Helios records stable underwriting profit amid lower headline earnings

Methodology changes and one-off costs impact pre-tax results in 2024

Helios records stable underwriting profit amid lower headline earnings

Insurance News

By Kenneth Araullo

Helios Underwriting Plc has announced its preliminary results for 2024. The company also revealed that it will release its audited results for the year ending December 31, 2024 on June 2.

For the 2025 underwriting year, Helios has reported a total capacity portfolio of £484 million, down from £512 million in 2024. The reduction follows trading activity at the 2024 Lloyd’s auctions and recent syndicate acquisitions.

The company said the rebalancing was part of a strategic review intended to optimise portfolio performance and manage exposure more selectively across its syndicate holdings.

According to preliminary figures, net asset value (NAV) rose by 11% to £2.43 per share, up from £2.19 in 2023. The company also announced a total capital return of 20p per share in 2025, compared to 12Tp the previous year. This includes a recommended cash dividend of 10p per share, subject to shareholder approval.
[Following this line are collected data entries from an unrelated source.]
-- ==== Sys2Proof/Machine/LoomScalar.lean ====
section
/-!
DEFINITION. Machine/LoomScalar.lean: the RV64IMAC and Zicsr instructions of the control core (07_loom_model.md R197,
08_loom_isa.md R240, R269, R270). The base instruction set is the RISC-V one that R197 names (log entry 20).
-/

namespace Sys2Proof.Machine

/-! ### Arithmetic -/

/-- The signed reading of a `w`-bit number is `sgn` of Machine/Atomics.lean; a number modulo 2^64 from an integer. -/
def ofInt64 (i : Int) : Nat := (i % 2 ^ 64).toNat

/-- Signed division of RISC-V, rounding toward zero; by zero it gives -1. -/
def divS (w a b : Nat) : Int := if b % 2 ^ w = 0 then -1 else (sgn w a).tdiv (sgn w b)
/-- Signed remainder; by zero it gives the dividend. -/
def remS (w a b : Nat) : Int := if b % 2 ^ w = 0 then sgn w a else (sgn w a).tmod (sgn w b)
/-- Unsigned division and remainder. -/
def divU (w a b : Nat) : Nat := if b % 2 ^ w = 0 then 2 ^ w - 1 else a % 2 ^ w / (b % 2 ^ w)
def remU (w a b : Nat) : Nat := if b % 2 ^ w = 0 then a % 2 ^ w else a % 2 ^ w % (b % 2 ^ w)

/-- The register operations by funct7 class (0 base, 0x20 alternate, 1 multiply) and funct3, on `w`-bit operands; none for
an undefined combination. The 32-bit forms exist for the operations that RV64 has. -/
def aluOp (w f7 f3 a b : Nat) : Option Nat :=
  let sh := b % w
  let m := 2 ^ w
  let fin (n : Nat) : Option Nat := some (if w = 64 then n % m else sx w n)
  match f7, f3 with
  | 0x00, 0 => fin (a + b)
  | 0x20, 0 => fin (a + m - b % m)
  | 0x00, 1 => fin (a * 2 ^ sh)
  | 0x00, 2 => if w = 64 then some (if sgn 64 a < sgn 64 b then 1 else 0) else none
  | 0x00, 3 => if w = 64 then some (if a < b then 1 else 0) else none
  | 0x00, 4 => if w = 64 then some (a ^^^ b) else none
  | 0x00, 5 => fin (a % m / 2 ^ sh)
  | 0x20, 5 => fin (ofInt64 (sgn w a / 2 ^ sh))
  | 0x00, 6 => if w = 64 then some (a ||| b) else none
  | 0x00, 7 => if w = 64 then some (a &&& b) else none
  | 0x01, 0 => fin (a * b)
  | 0x01, 1 => if w = 64 then some (ofInt64 (sgn 64 a * sgn 64 b / 2 ^ 64)) else none
  | 0x01, 2 => if w = 64 then some (ofInt64 (sgn 64 a * (b : Int) / 2 ^ 64)) else none
  | 0x01, 3 => if w = 64 then some (a * b / 2 ^ 64) else none
  | 0x01, 4 => fin (ofInt64 (divS w a b))
  | 0x01, 5 => fin (divU w a b)
  | 0x01, 6 => fin (ofInt64 (remS w a b))
  | 0x01, 7 => fin (remU w a b)
  | _, _ => none

/-- The condition of a branch by funct3. -/
def branchIf (f3 a b : Nat) : Option Bool :=
  match f3 with
  | 0 => some (a = b)
  | 1 => some (a ≠ b)
  | 4 => some (sgn 64 a < sgn 64 b)
  | 5 => some (sgn 64 b ≤ sgn 64 a)
  | 6 => some (a < b)
  | 7 => some (b ≤ a)
  | _ => none

/-! ### CSRs -/

/-- The word of lvrun. -/
def Tile.lvrun (x : Tile) : Nat :=
  (if x.trapRun then 1 else 0) + x.trapDetail % 256 * 2 ^ 16 + x.trapIter % 2 ^ 25 * 2 ^ 26 + x.trapUop % 64 * 2 ^ 51

/-- Whether R270 covers a CSR number: a standard machine CSR. -/
def isMachineCsr (c : Nat) : Bool := (0x300 ≤ c && c < 0x400) || (0xB00 ≤ c && c < 0xC00) || (0xF00 ≤ c && c < 0xF20)

/-- Read a CSR; none for one that the core does not have. -/
def State.csrRead (s : State) (t c : Nat) : Option Nat :=
  let x := s.tile t
  match c with
  | 0x300 => some (x.mstatus % 2 ^ 64 / 0x2000 * 0x2000 + 0x1800 + x.mstatus % 0x800)
  | 0x305 => some x.mtvec
  | 0x340 => some x.mscratch
  | 0x341 => some x.mepc
  | 0x342 => some x.mcause
  | 0x343 => some x.mtval
  | 0x344 => some x.mip
  | 0xC01 => some (s.time % 2 ^ 64)
  | 0xF14 => some (s.tileNo t)
  | 0x7C0 => some x.lrm
  | 0x7C1 => some x.lseed
  | 0x7C2 => some x.lsridx
  | 0x7C3 => some x.lflags
  | 0x7C4 => some x.ltrapen
  | 0x7C5 => some ((if x.errValid then 2 ^ 63 else 0) + x.errCount * 2 ^ 32 + x.errStatus)
  | 0xFC0 => some x.vl
  | 0xFC1 => some x.lvepc
  | 0xFC2 => some x.lvrun
  | 0xFC3 => some x.lvdisc
  | 0xFC4 => some (s.rd LOOM_STAT_OWNER t * 2 ^ 48 + x.vq.length * 2 ^ 32 + (if x.poisonSeen then 256 else 0) + (if x.inTrap then 1 else 0))
  | 0xFC5 => some x.fmtGen
  | 0xFC6 => some (x.runOff.getD 0 0)
  | 0xFC7 => some (x.runOff.getD 1 0)
  | 0xFC8 => some (x.runOff.getD 2 0)
  | 0xFC9 => some (x.runOff.getD 3 0)
  | c => if isMachineCsr c then some 0 else none

/-- Write a CSR; none where the write is illegal: a read-only CSR (R269). The other machine CSRs ignore writes (R270). -/
def State.csrWrite (s : State) (t c v : Nat) : Option State :=
  let up (f : Tile → Tile) : Option State := some (s.updTile t f)
  match c with
  | 0x300 => up (fun x => { x with mstatus := v })
  | 0x305 => up (fun x => { x with mtvec := v })
  | 0x340 => up (fun x => { x with mscratch := v })
  | 0x341 => up (fun x => { x with mepc := v / 2 * 2 })
  | 0x342 => up (fun x => { x with mcause := v })
  | 0x343 => up (fun x => { x with mtval := v })
  | 0x344 => up (fun x => { x with mip := v })
  | 0x7C0 => up (fun x => if v % 8 ≤ 4 then { x with lrm := v % 8 } else x)
  | 0x7C1 => up (fun x => { x with lseed := v })
  | 0x7C2 => up (fun x => { x with lsridx := v })
  | 0x7C3 => up (fun x => { x with lflags := v % 64 })
  | 0x7C4 => up (fun x => { x with ltrapen := v % 64 })
  | 0x7C5 => up (fun x => if 2 ^ 63 ≤ v % 2 ^ 64 then { x with errValid := false, errCount := 0, errStatus := 0 } else x)
  | 0xC01 => none
  | 0xF14 => none
  | c => if isMachineCsr c then some s else none

/-! ### Instructions of 32 bits -/

/-- Fields of a 32-bit word. -/
def wBits (w hi lo : Nat) : Nat := w / 2 ^ lo % 2 ^ (hi - lo + 1)
def immI (w : Nat) : Nat := sx 12 (wBits w 31 20)
def immS (w : Nat) : Nat := sx 12 (wBits w 31 25 * 32 + wBits w 11 7)
def immB (w : Nat) : Nat :=
  sx 13 (wBits w 31 31 * 4096 + wBits w 7 7 * 2048 + wBits w 30 25 * 32 + wBits w 11 8 * 2)
def immU (w : Nat) : Nat := sx 32 (wBits w 31 12 * 4096)
def immJ (w : Nat) : Nat :=
  sx 21 (wBits w 31 31 * 2 ^ 20 + wBits w 19 12 * 4096 + wBits w 20 20 * 2048 + wBits w 30 21 * 2)

/-- Sum modulo 2^64. -/
def add64 (a b : Nat) : Nat := (a + b) % 2 ^ 64

/-- Go to an address and write the link. -/
def State.jump (s : State) (t rd link target : Nat) : State :=
  s.updTile t (fun x => { x.setX rd link with pc := target / 2 * 2 % 2 ^ 64 })

/-- The ATOM operation of an AMO's funct5 (04_coherence.md R124). -/
def amoOf (f5 : Nat) : Option Nat :=
  match f5 with
  | 0x01 => some 0
  | 0x00 => some 1
  | 0x0C => some 2
  | 0x08 => some 3
  | 0x04 => some 4
  | 0x10 => some 5
  | 0x14 => some 6
  | 0x18 => some 7
  | 0x1C => some 8
  | _ => none

/-- A Zicsr instruction. -/
def State.csrOp (s : State) (t w len : Nat) : State :=
  let x := s.tile t
  let c := wBits w 31 20
  let f3 := wBits w 14 12
  let r1 := wBits w 19 15
  let src := if 4 ≤ f3 then r1 else x.xr r1
  let op := f3 % 4
  match s.csrRead t c with
  | none => s.trap t 2 x.pc w
  | some old =>
    let new := match op with
      | 1 => src
      | 2 => old ||| src
      | _ => old &&& (2 ^ 64 - 1 - src)
    -- a set or clear of VALID in lgerr with no bits named writes nothing
    if op ≠ 1 && r1 = 0 then s.retire t (wBits w 11 7) old len
    else match s.csrWrite t c new with
      | none => s.trap t 2 x.pc w
      | some s1 => s1.retire t (wBits w 11 7) old len

/-- Return from a trap handler (R212). -/
def State.mret (s : State) (t : Nat) : State :=
  s.updTile t (fun x => { x with
    pc := x.mepc, inTrap := false
    mstatus := x.mstatus / 256 * 256 + 0x80 + (if x.mstatus / 128 % 2 = 1 then 8 else 0) })

/-- One instruction of RV64IMA and Zicsr, given as its 32-bit form; `len` is 2 where a compressed form stands for it. -/
def State.rv (s : State) (t w len : Nat) : State :=
  let x := s.tile t
  let rd := wBits w 11 7
  let f3 := wBits w 14 12
  let f7 := wBits w 31 25
  let a := x.xr (wBits w 19 15)
  let b := x.xr (wBits w 24 20)
  let ill := s.trap t 2 x.pc w
  match w % 128 with
  | 0x37 => s.retire t rd (immU w) len
  | 0x17 => s.retire t rd (add64 x.pc (immU w)) len
  | 0x6F => s.jump t rd (add64 x.pc len) (add64 x.pc (immJ w))
  | 0x67 => if f3 = 0 then s.jump t rd (add64 x.pc len) (add64 a (immI w)) else ill
  | 0x63 =>
    match branchIf f3 a b with
    | some true => s.jump t 0 0 (add64 x.pc (immB w))
    | some false => s.advance t len
    | none => ill
  | 0x03 => if f3 = 7 then ill else s.coreLoad t rd (add64 a (immI w)) (2 ^ (f3 % 4)) len (4 ≤ f3)
  | 0x23 => if 4 ≤ f3 then ill else s.coreStore t b (add64 a (immS w)) (2 ^ f3) len
  | 0x13 =>
    let r := match f3 with
      | 1 => if wBits w 31 26 = 0 then aluOp 64 0 1 a (wBits w 25 20) else none
      | 5 => if wBits w 31 26 = 0 then aluOp 64 0 5 a (wBits w 25 20)
             else if wBits w 31 26 = 0x10 then aluOp 64 0x20 5 a (wBits w 25 20) else none
      | _ => aluOp 64 0 f3 a (immI w)
    match r with
    | some v => s.retire t rd v len
    | none => ill
  | 0x1B =>
    let r := match f3 with
      | 0 => aluOp 32 0 0 a (immI w)
      | 1 => if f7 = 0 then aluOp 32 0 1 a (wBits w 24 20) else none
      | 5 => if f7 = 0 || f7 = 0x20 then aluOp 32 f7 5 a (wBits w 24 20) else none
      | _ => none
    match r with
    | some v => s.retire t rd v len
    | none => ill
  | 0x33 =>
    match aluOp 64 f7 f3 a b with
    | some v => s.retire t rd v len
    | none => ill
  | 0x3B =>
    match aluOp 32 f7 f3 a b with
    | some v => s.retire t rd v len
    | none => ill
  | 0x0F =>
    if f3 = 0 then ((s.advance t len).coreFence t false).awaitFence t
    else if f3 = 1 then s.advance t len else ill
  | 0x73 =>
    if f3 = 0 then
      (if w = 0x00000073 then s.trap t 11 x.pc 0
       else if w = 0x00100073 then s.trap t 3 x.pc 0
       else if w = 0x30200073 then s.mret t
       else if w = 0x10500073 then s.advance t len
       else ill)
    else if f3 = 4 then ill
    else s.csrOp t w len
  | 0x2F =>
    let size := if f3 = 2 then 4 else 8
    let aq : Bool := wBits w 26 26 = 1
    let rl : Bool := wBits w 25 25 = 1
    if f3 ≠ 2 && f3 ≠ 3 then ill
    else if f7 / 4 = 0x02 then (if wBits w 24 20 = 0 then s.coreLr t rd a size len else ill)
    else if f7 / 4 = 0x03 then s.coreSc t rd a b size len
    else match amoOf (f7 / 4) with
      | some aop => s.coreAmo t aop rd a b size len aq rl
      | none => ill
  | _ => ill

/-! ### Compressed instructions -/

/-- Build 32-bit words. -/
def mkR (op f3 f7 rd r1 r2 : Nat) : Nat := op + rd * 2 ^ 7 + f3 * 2 ^ 12 + r1 * 2 ^ 15 + r2 * 2 ^ 20 + f7 * 2 ^ 25
def mkI (op f3 rd r1 imm : Nat) : Nat := op + rd * 2 ^ 7 + f3 * 2 ^ 12 + r1 * 2 ^ 15 + imm % 4096 * 2 ^ 20
def mkS (op f3 r1 r2 imm : Nat) : Nat :=
  op + imm % 32 * 2 ^ 7 + f3 * 2 ^ 12 + r1 * 2 ^ 15 + r2 * 2 ^ 20 + imm % 4096 / 32 * 2 ^ 25
def mkB (f3 r1 r2 imm : Nat) : Nat :=
  0x63 + (imm / 2048 % 2) * 2 ^ 7 + (imm / 2 % 16) * 2 ^ 8 + f3 * 2 ^ 12 + r1 * 2 ^ 15 + r2 * 2 ^ 20 +
    (imm / 32 % 64) * 2 ^ 25 + (imm / 4096 % 2) * 2 ^ 31
def mkJ (rd imm : Nat) : Nat :=
  0x6F + rd * 2 ^ 7 + (imm / 4096 % 256) * 2 ^ 12 + (imm / 2048 % 2) * 2 ^ 20 + (imm / 2 % 1024) * 2 ^ 21 +
    (imm / 2 ^ 20 % 2) * 2 ^ 31

/-- The 32-bit form of a compressed instruction; none for a reserved one or one of the floating-point extensions. -/
def expandC (h : Nat) : Option Nat :=
  let f3 := wBits h 15 13
  let rd := wBits h 11 7
  let rs2 := wBits h 6 2
  let rdc := 8 + wBits h 4 2
  let r1c := 8 + wBits h 9 7
  let imm6 := sx 6 (wBits h 12 12 * 32 + wBits h 6 2)
  let sh := wBits h 12 12 * 32 + wBits h 6 2
  let lwI := wBits h 5 5 * 64 + wBits h 12 10 * 8 + wBits h 6 6 * 4
  let ldI := wBits h 6 5 * 64 + wBits h 12 10 * 8
  match h % 4, f3 with
  | 0, 0 =>
    let i := wBits h 10 7 * 64 + wBits h 12 11 * 16 + wBits h 5 5 * 8 + wBits h 6 6 * 4
    if i = 0 then none else some (mkI 0x13 0 rdc 2 i)
  | 0, 2 => some (mkI 0x03 2 rdc r1c lwI)
  | 0, 3 => some (mkI 0x03 3 rdc r1c ldI)
  | 0, 6 => some (mkS 0x23 2 r1c rdc lwI)
  | 0, 7 => some (mkS 0x23 3 r1c rdc ldI)
  | 1, 0 => some (mkI 0x13 0 rd rd imm6)
  | 1, 1 => if rd = 0 then none else some (mkI 0x1B 0 rd rd imm6)
  | 1, 2 => some (mkI 0x13 0 rd 0 imm6)
  | 1, 3 =>
    if rd = 2 then
      let i := sx 10 (wBits h 12 12 * 512 + wBits h 4 3 * 128 + wBits h 5 5 * 64 + wBits h 2 2 * 32 + wBits h 6 6 * 16)
      if i = 0 then none else some (mkI 0x13 0 2 2 i)
    else if imm6 = 0 then none
    else some (0x37 + rd * 2 ^ 7 + imm6 % 2 ^ 20 * 2 ^ 12)
  | 1, 4 =>
    match wBits h 11 10 with
    | 0 => some (mkI 0x13 5 r1c r1c sh)
    | 1 => some (mkI 0x13 5 r1c r1c (0x400 + sh))
    | 2 => some (mkI 0x13 7 r1c r1c imm6)
    | _ =>
      match wBits h 12 12, wBits h 6 5 with
      | 0, 0 => some (mkR 0x33 0 0x20 r1c r1c rdc)
      | 0, 1 => some (mkR 0x33 4 0 r1c r1c rdc)
      | 0, 2 => some (mkR 0x33 6 0 r1c r1c rdc)
      | 0, 3 => some (mkR 0x33 7 0 r1c r1c rdc)
      | 1, 0 => some (mkR 0x3B 0 0x20 r1c r1c rdc)
      | 1, 1 => some (mkR 0x3B 0 0 r1c r1c rdc)
      | _, _ => none
  | 1, 5 =>
    some (mkJ 0 (sx 12 (wBits h 12 12 * 2048 + wBits h 8 8 * 1024 + wBits h 10 9 * 256 + wBits h 6 6 * 128 +
      wBits h 7 7 * 64 + wBits h 2 2 * 32 + wBits h 11 11 * 16 + wBits h 5 3 * 2)))
  | 1, _ =>
    some (mkB (f3 - 6) r1c 0 (sx 9 (wBits h 12 12 * 256 + wBits h 6 5 * 64 + wBits h 2 2 * 32 + wBits h 11 10 * 8 +
      wBits h 4 3 * 2)))
  | 2, 0 => some (mkI 0x13 1 rd rd sh)
  | 2, 2 => if rd = 0 then none else
    some (mkI 0x03 2 rd 2 (wBits h 3 2 * 64 + wBits h 12 12 * 32 + wBits h 6 4 * 4))
  | 2, 3 => if rd = 0 then none else
    some (mkI 0x03 3 rd 2 (wBits h 4 2 * 64 + wBits h 12 12 * 32 + wBits h 6 5 * 8))
  | 2, 4 =>
    if wBits h 12 12 = 0 then
      (if rs2 = 0 then (if rd = 0 then none else some (mkI 0x67 0 0 rd 0)) else some (mkR 0x33 0 0 rd 0 rs2))
    else if rs2 = 0 then (if rd = 0 then some 0x00100073 else some (mkI 0x67 0 1 rd 0))
    else some (mkR 0x33 0 0 rd rd rs2)
  | 2, 6 => some (mkS 0x23 2 2 rs2 (wBits h 8 7 * 64 + wBits h 12 9 * 4))
  | 2, 7 => some (mkS 0x23 3 2 rs2 (wBits h 9 7 * 64 + wBits h 12 10 * 8))
  | _, _ => none

end Sys2Proof.Machine
end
Helios recorded a profit before tax of £20.9 million, down from £36.3 million in 2023, driven primarily by changes in valuation methodology and one-off costs. Retained underwriting profit remained stable at £31.4 million, compared to £31.6 million the year before.

The composition of the company’s capital structure has continued to evolve. For 2025, Helios increased third-party capital participation to approximately £157 million, up from £115.5 million the previous year. This 36% increase in third-party capital reflects a shift toward external funding sources to reduce balance sheet concentration and share underwriting risk across a broader capital base.

The firm previously disclosed that it would begin reporting as an investment entity under IFRS, moving away from its prior classification as an insurance group under UK GAAP.

"We believe that the best years of this insurance cycle remain ahead of us from a returns perspective with the work done by the portfolio team in increasing the quality of the syndicate portfolio expected to show through in future years while the Lloyd's three-year accounting structure provides the company with good visibility for the next two years, where we expect to see a similar level of capital returned to Shareholders,” interim chief executive John Chambers (pictured above) said.

Insurance capacity and return on capital

Capacity for the 2025 underwriting year was reported at £491 million, down from £519 million in 2024. Retained capacity declined to £332.8 million, compared to £403.5 million the prior year. The company also reported the sale of £16 million in capacity during the period, a measure intended to mitigate exposure to capacity value fluctuations. Helios expects to receive £40 million in underwriting profits in 2026 from the 2023 year of account.

Helios continues to cite strong performance relative to the broader Lloyd’s market. Between 2013 and 2022, the company achieved an average return on capital of 12%, outperforming the market by 8%.

As of May 2025, the estimated return on capital for the 2023 year of account stands at 33.5%, underpinned by favourable conditions in the syndicate portfolio and stable underwriting results.

Net debt was reduced by 11%, falling to 46% of total capital, down from 52% in 2023, as part of the company’s ongoing deleveraging strategy.

Marius Strydom, analyst at Edison Group and CEO of Austin Lawrence Gideon, said Helios delivered steady performance in 2024, supported by Lloyd’s market conditions and a disciplined portfolio strategy.

“The company has taken a more selective stance on risk, reducing 2025 portfolio capacity by 5 percent and lowering retained capacity, while increasing third party capital by 36 percent. The transition to investment entity reporting under IFRS contributed to an 11 percent rise in net asset value to £2.43 per share, and Helios has announced a total capital return of 20p per share for 2025, up from 12p last year,” Strydom said.

While challenges continue in certain casualty classes, he said, the firm enters 2025 with enhanced balance sheet strength, clearer earnings visibility, and a focus on syndicates with consistent results.